Start through noticing that if we want to do a total of 20 dollars, we can use any combination of the 2, 5, 10, and 20 disagreement coins and make increase the remainder with 1 dissension coins. So we can solve the problem without 1 disagreement coins for $r$ dollars because that $0 le r le 20$ and add up the 21 options to acquire the total variety of combinations. Let"s speak $a_r$ is the variety of solutions (not making use of 1 dollar coins) for $r$ dollars. If friend think around it a bit, ns think you can see the $a_r$ is the coefficient of $x^r$ in a polynomial which us will represent by $f(x)$, characterized by$$f(x) = P_2(x) P_5(x) P_10(x) P_20(x)$$where$$eginalignP_2(x) &= 1 + x^2 + x^4 + x^6 + dots + x^20 \P_5(x) &= 1 + x^5 + x^10 + x^15 + x^20 \P_10(x) &= 1 + x^10 + x^20 \P_20(x) &= 1 + x^20 \endalign$$To check out this, think around the means multiplication that polynomials works. That may assist to start by computer a smaller sized example, to speak $P_10(x) P_20(x)$, and also see exactly how the result relates to the difficulty of making change with only 10 and 20 dollar coins.

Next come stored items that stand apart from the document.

-- ==== Sys2Proof/Safety.lean ====
section
/-! DEFINITION. What a sound state is, in the terms the statements use (spec 10_state.md R28, R32, R34, R36, R45;
20_memory.md R61; 93_implementation_defined.md I9), and the inputs that make up a run of each agent. -/

namespace Sys2Proof.Machine

/-! ## Registers -/

/-- All registers of fsm and sync are written. -/
def SyncRegs.written (r : SyncRegs) : Bool := r.fsm.written && r.n.written && r.table.written

/-- R45: a register without the value that it holds unwritten: `v` stands there instead. -/
def Reg.forget {α : Type} (v : α) (r : Reg α) : Reg α := if r.written then r else .powerOn v

/-- R45: fsm and sync without what their unwritten registers hold. -/
def SyncRegs.forget (r : SyncRegs) : SyncRegs :=
  { r with fsm := r.fsm.forget SyncRegs.powerOn.fsm.value, n := r.n.forget 0, table := r.table.forget [] }

/-- R45: the machine without what its unwritten registers hold. -/
def State.forget (s : State) : State :=
  { s with
    enc := { s.enc with sync := s.enc.sync.forget, cur := s.enc.cur.forget [], nbits := s.enc.nbits.forget 0 }
    dec := { s.dec with sync := s.dec.sync.forget, val := s.dec.val.forget [], pos := s.dec.pos.forget 0 } }

/-! ## Invariants -/

/-- R28: the bounds of the stream's mode, `WMIN <= W <= WMAX`, and `L = 2^W`. -/
structure Fsm.Inv (p : Params) (f : Fsm) : Prop where
  bounds : (f.wMin, f.wMax) = p.bounds f.fixed
  min_le : f.wMin ≤ f.w
  le_max : f.w ≤ f.wMax
  cap    : f.l = 2 ^ f.w

/-- R32: the counter's range, and the codes of the table are exactly `257 .. n - 1`; R117: every entry has at least two
bytes; R30: on the encoder side no two codes have one string. -/
structure Sync.Inv (p : Params) (a : Agent) (y : Sync) : Prop where
  fsm    : y.fsm.Inv p
  low    : firstCode ≤ y.n
  high   : y.n ≤ y.fsm.l
  codes  : y.table.map (·.1) = List.range' firstCode (y.n - firstCode)
  long   : ∀ e ∈ y.table, 2 ≤ e.2.length
  unique : a = .encoder → (y.table.map (·.2)).Nodup

/-- R34, I9 (a): `cur` is non-empty, and it and every non-empty beginning of it are keys of the dictionary. -/
def curKnown (t : CodeTable) (cur : Str) : Prop :=
  cur ≠ [] ∧ ∀ k, 1 ≤ k → k ≤ cur.length → (lookupStr t (cur.take k)).isSome

/-- The encoder instance is sound. -/
structure Encoder.Inv (p : Params) (e : Encoder) : Prop where
  started : e.phase ≠ .idle → e.sync.written ∧ e.nbits.written ∧ e.sync.values.Inv p .encoder
  opened  : e.busy → e.out.closed = false ∧ e.out.bits.length = e.nbits.value
  empty   : e.phase = .empty → e.sync.values.n = firstCode ∧ e.sync.values.fsm.w = e.sync.values.fsm.wMin
  run     : e.phase = .run → e.cur.written ∧ curKnown e.sync.values.table e.cur.value
  done    : e.phase = .done → e.out.closed = true ∧ e.out.bits.length = e.nbits.value + padLength e.nbits.value

/-- The decoder instance is sound. -/
structure Decoder.Inv (p : Params) (d : Decoder) : Prop where
  busy    : d.busy → d.err = .none ∧ d.out.closed = false ∧ d.pos.written
  started : d.phase = .first ∨ d.phase = .run → d.sync.written ∧ d.sync.values.Inv p .decoder
  first   : d.phase = .first → d.sync.values.n = firstCode ∧ d.sync.values.fsm.w = d.sync.values.fsm.wMin
  run     : d.phase = .run → d.val.written ∧ d.val.value ≠ []
  step    : ∀ br, d.midStep = some br →
              d.phase = .run ∧ (br = .full ↔ d.sync.values.n = d.sync.values.fsm.l)
  idle    : d.phase = .idle → d.err = .none
  done    : d.phase = .done → d.err = .none ∧ d.out.closed = true
  error   : d.phase = .error → d.err ≠ .none ∧ d.out.closed = true

/-- The four interfaces of the host (R80). -/
def Port.isHost : Port → Bool
  | .encStart => true
  | .encByte => true
  | .encEnd => true
  | .decStart => true
  | .sentinel _ => false
  | .padding _ => false
  | .br _ => false
  | .op _ _ _ => false

/-- An input that can come from outside: a word of a host interface, or what a collaborator does. -/
def Event.external : Event → Bool
  | .request p bits => p.isHost && bits.length == p.width
  | .decStep => true
  | .deliver _ _ => true
  | .finish _ => true
  | .hold _ _ => true

/-- The instance an input is for. -/
def Event.agent : Event → Agent
  | .request p _ => p.agent
  | .decStep => .decoder
  | .deliver _ _ => .decoder
  | .finish _ => .decoder
  | .hold a _ => a

/-- R38: the configuration of a stream, and the bounds that follow from it. -/
def Fsm.config (f : Fsm) : Bool × Bool × Nat × Nat := (f.allow, f.fixed, f.wMin, f.wMax)

/-- The machine is sound: legal parameters (R8), inputs that come from outside, and two sound instances. -/
structure State.Inv (s : State) : Prop where
  params : s.params.legal
  agenda : ∀ ev ∈ s.agenda, ev.external
  enc    : s.enc.Inv s.params
  dec    : s.dec.Inv s.params

/-! ## Reads of the decoder -/

/-- The machine after the decoder has read `n` bits (R60). -/
def State.afterRead (n : Nat) (s : State) : State :=
  { s with dec := { s.dec with
      inp := { s.dec.inp with bits := s.dec.inp.bits.drop n }, pos := .write (s.dec.pos.value + n) } }

/-- The machine after a short read: the exception is taken, and `pos` is as it was (R60, R155). How many bits the channel lost
is the free value (log entry 12). -/
def State.afterShort (e : DecErr) (s : State) : State :=
  { s with
    dec := { s.dec with inp := { s.dec.inp with bits := s.dec.inp.bits.drop (Config.shortReadTakes s.freeUses) } }.trap e
    freeUses := s.freeUses + 1 }

/-- R60, I2: a read of `n` bits answers `SHORT`. -/
abbrev State.readsShort (n : Nat) (s : State) : Prop :=
  s.dec.inp.bits.length < n ∧ (s.dec.inp.ended = true ∨ s.params.underrun = .short)

/-- R72, I2: a read of `n` bits does not answer. -/
abbrev State.readsBlock (n : Nat) (s : State) : Prop :=
  s.dec.inp.bits.length < n ∧ s.dec.inp.ended = false ∧ s.params.underrun = .block

/-- R145, R146: the instruction `i` ends the `RUN` step in progress with the string `str`: within the capacity the entry is
added and `val` is `str`, and otherwise CAPACITY is taken. Nothing else changes. -/
def State.endsStep (s : State) (i : Instr) (br : Branch) (str : Str) : Prop :=
  (overCapacity s.params.strCap br s.dec.val.value str = false →
    ∃ y, s.dec.sync.values.add .decoder br (s.dec.val.value ++ str.take 1) = .next y ∧
      exec i s = .next { s with dec := { s.dec with sync := .put y, val := .write str, midStep := none } }) ∧
  (overCapacity s.params.strCap br s.dec.val.value str = true →
    exec i s = .next { s with dec := s.dec.trap .capacity })

/-! ## Runs -/

/-- R129, R152: the encoder run on `S`: the host's transactions that compress `S` with the flags `r`, `f`. -/
def compressInputs (r f : Bool) (S : Str) : List Event :=
  .request .encStart [r, f] :: (S.map fun b => Event.request .encByte (bitsMsb b.toNat 8)) ++ [.request .encEnd []]

/-- R152: the decoder run on the bytes of a complete stream: they are delivered, the producer closes, and DEC_START. -/
def expandInputs (bytes : Str) : List Event :=
  [.deliver .next bytes, .finish .next, .request .decStart []]

/-- `k` steps of the machine: the runs that R151 and R152 speak of. -/
def runSteps (k : Nat) (s : State) : Out State := Host.Core.run Sys2Proof.core k s

end Sys2Proof.Machine
end

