/-- R76, R77, R81, R82, R95: a few words written out from the spec, one for each kind of word. -/
def Obligations.SpecWordsDecode : Prop :=
  decodeBytes .msbFirst .header [0xc4, 0x00] = .ok (.hdr true true,
    [false, false, false, true, false, false, false, false, false, false, false, false, false, false]) ∧
  decode .msbFirst (.first 9) [false, false, true, true, false, false, false, false, true] = .ok (.firstLit 97, []) ∧
  decode .msbFirst (.first 9) [true, false, false, false, false, false, false, false, false] = .ok (.firstSent, []) ∧
  decode .msbFirst (.run 9 257) [true, false, false, false, false, false, false, false, true] = .ok (.selfRef, []) ∧
  decode .msbFirst (.run 9 258) [true, false, false, false, false, false, false, false, true] = .ok (.ref 257, []) ∧
  decode .msbFirst (.run 9 257) [true, false, false, false, false, false, false, true, false] = .ok (.bad 258, []) ∧
  decode .msbFirst (.encByte .first) [false, true, true, false, false, false, false, true] = .ok (.encFirst 0x61, []) ∧
  (∀ a, decode .msbFirst (.br a) [true, false] = .ok (.brReset a, [])) ∧
  (∀ a s c, decode .msbFirst (.op a s c) [true, false] = .ok (.opReinit a, []))

/-! ## adaptive_codewidth_fsm and dictionary_state_sync -/

/-- R96, R109: FSM_INIT and SYNC_INIT. -/
def Obligations.StreamInit : Prop :=
  ∀ (p : Params) (allow fixed : Bool),
    (fsmInit p allow fixed).allow = allow ∧ (fsmInit p allow fixed).fixed = fixed ∧
    (fixed = true → (fsmInit p allow fixed).wMin = p.wFixed ∧ (fsmInit p allow fixed).wMax = p.wFixed) ∧
    (fixed = false → (fsmInit p allow fixed).wMin = p.wMinDyn ∧ (fsmInit p allow fixed).wMax = p.wMaxDyn) ∧
    (fsmInit p allow fixed).w = (fsmInit p allow fixed).wMin ∧ (fsmInit p allow fixed).l = 2 ^ (fsmInit p allow fixed).wMin ∧
    (Sync.init p allow fixed).fsm = fsmInit p allow fixed ∧ (Sync.init p allow fixed).n = 257 ∧
    (∀ s, lookupStr (Sync.init p allow fixed).table s = match s with
      | [b] => some b.toNat
      | _ => none) ∧
    (∀ c, lookupCode (Sync.init p allow fixed).table c = if c ≤ 255 then some [BitVec.ofNat 8 c] else none)

/-- R97: which arm FSM_CLASSIFY chooses. -/
def Obligations.ClassifyArms : Prop :=
  ∀ (f : Fsm) (n : Nat),
    (n < f.l → fsmClassify f n = .insert) ∧
    (f.l ≤ n → f.w < f.wMax → fsmClassify f n = .grow) ∧
    (f.l ≤ n → f.wMax ≤ f.w → f.allow = true → fsmClassify f n = .reset) ∧
    (f.l ≤ n → f.wMax ≤ f.w → f.allow = false → fsmClassify f n = .full)

/-- R100 to R103: the four arms on the fsm of either instance, each wherever its rule allows it. Nothing else changes. -/
def Obligations.BranchRows : Prop :=
  ∀ (a : Agent) (s : State),
    exec (.brInsert a) s = .next s ∧
    ∀ f, (s.syncOf a).fsm = .write f →
      (f.w < f.wMax → exec (.brGrow a) s =
        .next (s.withSync a { s.syncOf a with fsm := .write { f with w := f.w + 1, l := 2 * f.l } })) ∧
      ((s.syncOf a).n = .write f.l → f.w = f.wMax →
        (f.allow = true → exec (.brReset a) s =
          .next (s.withSync a { s.syncOf a with fsm := .write { f with w := f.wMin, l := 2 ^ f.wMin } })) ∧
        (f.allow = false → exec (.brFull a) s = .next s))

/-- R104, with R99: the width after the arm is the anticipated width, which is within the bounds. -/
def Obligations.AnticipatedWidth : Prop :=
  ∀ (p : Params) (f : Fsm) (n : Nat), f.Inv p →
    (fsmApply (fsmClassify f n) f).w = fsmNextWidth f n ∧
    (f.fixed = true → fsmNextWidth f n = p.wFixed) ∧
    f.wMin ≤ fsmNextWidth f n ∧ fsmNextWidth f n ≤ f.wMax ∧
    (n < f.l → fsmNextWidth f n = f.w) ∧
    (f.l ≤ n → f.w < f.wMax → fsmNextWidth f n = f.w + 1) ∧
    (f.l ≤ n → f.w = f.wMax → f.allow = true → fsmNextWidth f n = f.wMin) ∧
    (f.l ≤ n → f.w = f.wMax → f.allow = false → fsmNextWidth f n = f.w)

/-- R105, R184, with the widths of R25 to R29: no value leaves its register, and no arm makes one leave it. -/
def Obligations.RegistersNeverOverflow : Prop :=
  ∀ (p : Params) (a : Agent) (y : Sync), p.legal → p.fitsRegisters → y.Inv p a →
    y.fsm.wMin < 2 ^ 5 ∧ y.fsm.wMax < 2 ^ 5 ∧ y.fsm.w < 2 ^ 5 ∧
    y.fsm.l < 2 ^ (max p.wMaxDyn p.wFixed + 1) ∧ y.n < 2 ^ (max p.wMaxDyn p.wFixed + 1) ∧
    (y.pre y.branch).fsm.w < 2 ^ 5 ∧ (y.pre y.branch).fsm.l < 2 ^ (max p.wMaxDyn p.wFixed + 1) ∧
    (y.branch ≠ .full → (y.pre y.branch).n + 1 < 2 ^ (max p.wMaxDyn p.wFixed + 1))

/-- R106: once FSM_CLASSIFY answers FULL for an instance, every later step of the stream leaves its fsm, counter and dictionary,
and it answers FULL again. -/
def Obligations.FullIsAbsorbing : Prop :=
  ∀ s t : State, s.Inv → step s = .next t →
    (s.enc.busy = true → s.enc.sync.values.branch = .full →
      t.enc.sync.values = s.enc.sync.values ∧ t.enc.sync.values.branch = .full) ∧
    (s.dec.phase = .run → s.dec.sync.values.branch = .full →
      t.dec.sync.values = s.dec.sync.values ∧ t.dec.sync.values.branch = .full)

Expanding $f(x)$ is a simple computation. We begin by computing $P_20(x)P_10(x)$, climate compute $P_20(x)P_10(x)P_5(x)$, and then finish with $P_20(x)P_10(x)P_5(x)P_2(x)$. And since us are only interested in $a_r$ because that $r le 20$, we deserve to discard any powers of $x$ higher than $x^20$. So here goes:
$$P_20(x) P_10(x) = 1+x^10+2 x^20+ O(x^30)$$$$P_20(x) P_10(x) P_5(x) = 1+x^5+2 x^10+2 x^15+4 x^20 + O(x^25)$$$$P_20(x) P_10(x) P_5(x) P_2(x) = 1+x^2+x^4+x^5 + \ x^6+x^7+x^8+x^9+3 x^10 + \ x^11+3 x^12+x^13+3 x^14+3 x^15 + \3 x^16+3 x^17+3 x^18+3 x^19+7 x^20+O(x^21)$$
This last polynomial is $f(x)$, and also if we amount its coefficients as much as the coefficient of $x^20$ we discover the answer come the difficulty is $41$.